In this study, we will compare BOTOX® versus Zanaflex ® for the treatment of muscle overactivity in the upper limb following stroke or brain traums. This is a critical step in the development of local intramuscular treatment for patients with muscle overactivity following an acute brain lesions, as opposed to the more classic oral treatments.

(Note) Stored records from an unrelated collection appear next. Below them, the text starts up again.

-- ==== Sys2Proof/Machine/Async.lean ====
section
/-! DEFINITION. The asynchronous class (07 R208 to R229): operations that copy engines carry out element by element
(R213 to R221; 08 R258), batches (R209 to R212), linings and TURN (R222 to R226), folds (R227, R228), landing windows
(R229). -/

namespace Sys2Proof.Machine

open Host

/-! ### Layout records (07 Table 7-6) -/

def layEsz (r : Nat) : Nat := 2 ^ bitsOf r 5 2
def layNdim (r : Nat) : Nat := bitsOf r 7 2
def laySkind (r : Nat) : Nat := bitsOf r 9 2
def layDkind (r : Nat) : Nat := bitsOf r 11 2
def layOob (r : Nat) : Bool := bitAt r 13
def laySwz (r : Nat) : Nat := bitsOf r 14 2
def laySbase (r : Nat) : Nat := bitsOf r 64 64
def layDbase (r : Nat) : Nat := bitsOf r 128 64
/-- Box extent of a dimension: 1 above NDIM, and 0 counts as 1. -/
def layBox (r d : Nat) : Nat := if layNdim r < d then 1 else max 1 (bitsOf r (192 + 16 * d) 16)
/-- Tensor extent of a dimension, 0 for unbounded. -/
def laySext (r d : Nat) : Nat := if layNdim r < d then 0 else bitsOf r (256 + 16 * d) 16
def laySstride (r d : Nat) : Int := if layNdim r < d then 0 else sextNat 32 (bitsOf r (288 + 32 * d) 32)
def layDstride (r d : Nat) : Int := if layNdim r < d then 0 else sextNat 32 (bitsOf r (384 + 32 * d) 32)

/-- Elements of a box. -/
def layCount (r : Nat) : Nat := layBox r 0 * layBox r 1 * layBox r 2 * layBox r 3

/-- The record check of R215. -/
def layOk (r : Nat) : Bool :=
  let e := layEsz r
  bitsOf r 16 48 == 0 && bitsOf r 0 5 == 0 && laySkind r != 3 && layDkind r != 3 &&
    laySbase r % e == 0 && layDbase r % e == 0 &&
    ([1, 2, 3].all fun d => laySstride r d % e == 0 && layDstride r d % e == 0) && decide (layCount r * e ≤ 2 ^ 26)

/-- Index of element k of a box in a dimension. -/
def layIx (r k d : Nat) : Nat :=
  match d with
  | 0 => k % layBox r 0
  | 1 => k / layBox r 0 % layBox r 1
  | 2 => k / (layBox r 0 * layBox r 1) % layBox r 2
  | _ => k / (layBox r 0 * layBox r 1 * layBox r 2)

/-- Whether element k lies outside SEXT in some dimension. -/
def layOut (r : Nat) (c : List Int) (k : Nat) : Bool :=
  (List.range 4).any fun d =>
    let j := c.getD d 0 + layIx r k d
    laySext r d != 0 && (decide (j < 0) || decide ((laySext r d : Int) ≤ j))

/-- Whether some element of the box lies outside SEXT. -/
def layAnyOut (r : Nat) (c : List Int) : Bool :=
  (List.range 4).any fun d =>
    laySext r d != 0 && (decide (c.getD d 0 < 0) || decide ((laySext r d : Int) < c.getD d 0 + layBox r d))

/-- An address that a sum of a layout record gives, exactly: a sum below 0 is one past the top of every space, whose low 64 bits
are those of the sum (07 R215; 00 R7; log 74). -/
def exactAddr (x : Int) : Nat := if x < 0 then 2 ^ 64 + wrapInt 64 x else x.toNat

/-- Source address of element k. -/
def laySrc (r : Nat) (c : List Int) (k : Nat) : Nat :=
  let j := fun (d : Nat) => c.getD d 0 + (layIx r k d : Int)
  exactAddr (laySbase r + j 0 * layEsz r + j 1 * laySstride r 1 + j 2 * laySstride r 2 + j 3 * laySstride r 3)

/-- Destination address of element k. -/
def layDst (r disp k : Nat) : Nat :=
  let i := fun (d : Nat) => (layIx r k d : Int)
  exactAddr (layDbase r + disp + i 0 * layEsz r + i 1 * layDstride r 1 + i 2 * layDstride r 2 + i 3 * layDstride r 3)

/-- A side of a kind under a swizzle mode. -/
def sideOf (kind swz : Nat) : Side := match kind with
  | 0 => .dv
  | 1 => .scr swz
  | _ => .seam swz

/-! ### Units of an operation -/

/-- One k of an operation: bytes, where they come from (none for zeros) and where they go (none for an index). -/
structure Piece where
  len : Nat
  src : Option (Side × Nat)
  dst : Option (Side × Nat)
  deriving DecidableEq, Repr

/-- Number of ks. -/
def AWork.total : AWork → Nat
  | .cpx r _ _ => layCount r
  | .idx _ n _ => n
  | .row _ _ _ _ n _ _ _ => n
  | .csct _ _ _ _ n _ _ _ => n
  | .cred _ _ n _ _ _ => n
  | .copy _ _ n => n / 16
  | .turn _ _ _ _ n => n
  | .word .. => 1
  | .lnopen => 0

/-- An index as a signed or unsigned number, none for all ones (07 R218). -/
def indexVal (ty : Nat) (x : DWord) : Option Int :=
  let n := 8 * esize ty
  if x.toNat % 2 ^ n == 2 ^ n - 1 then none else some (ival (tySigned ty) n x.toNat)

This study will be a multicenter, randomized, prospective, parallel, double blind study that enrolls subjects at twelve sites (including Mt. Sinai) throughout the United States and Europe. The purpose of this study is to evaluate the safety and efficacy of BOTOX® compared to Zanaflex® in reducing upper limb muscle tone in post-stroke subjects, as well as evaluating changes in muscle tone-related disability and drug-therapy tolerance. This will be an 18 week study. Subjects are eligible if they have been medically stable with upper limb spasticity 6 months after their first stroke. Subjects will be randomized to one of three treatment groups: Treatment Group I - intramuscular BOTOX® plus oral placebo, Treatment Group II - intramuscular placebo plus oral Zanaflex®, Treatment Group III - intramuscular placebo plus oral placebo. The dose of BOTOX® will be at the discretion of the investigator with a maximum of 500 U per subject. The dose of the Zanaflex® will be 4mg/day to a maximum of 36mg/day. The study anticipates that 150 subjects will be enrolled to provide sufficient information to answer the primary objective of safety and efficacy of the study.

Detailed Description

Not available

Study Timeline

• Study Start: 2003-12
• Study Completion: 2006-09
• Status Verified: 2007-01
• Study First Submitted: 2007-01-30
• Study First Submitted QC: 2007-01-31
• Last Update Submitted: 2007-01-31
• Study First Posted: 2007-02-01
• Last Update Posted: 2007-02-01

Recruitment & Eligibility

• Status: COMPLETED
• Sex: All
• Target Recruitment: 135

Inclusion Criteria

• Outpatient, male and female subjects, of any race, between 18 and 85 years of age.

• Female subjects of childbearing potential must have a negative urine pregnancy test result at Visit 1/Screening. (A female is considered of childbearing potential unless she is postmenopausal or without a uterus and/or both ovaries.)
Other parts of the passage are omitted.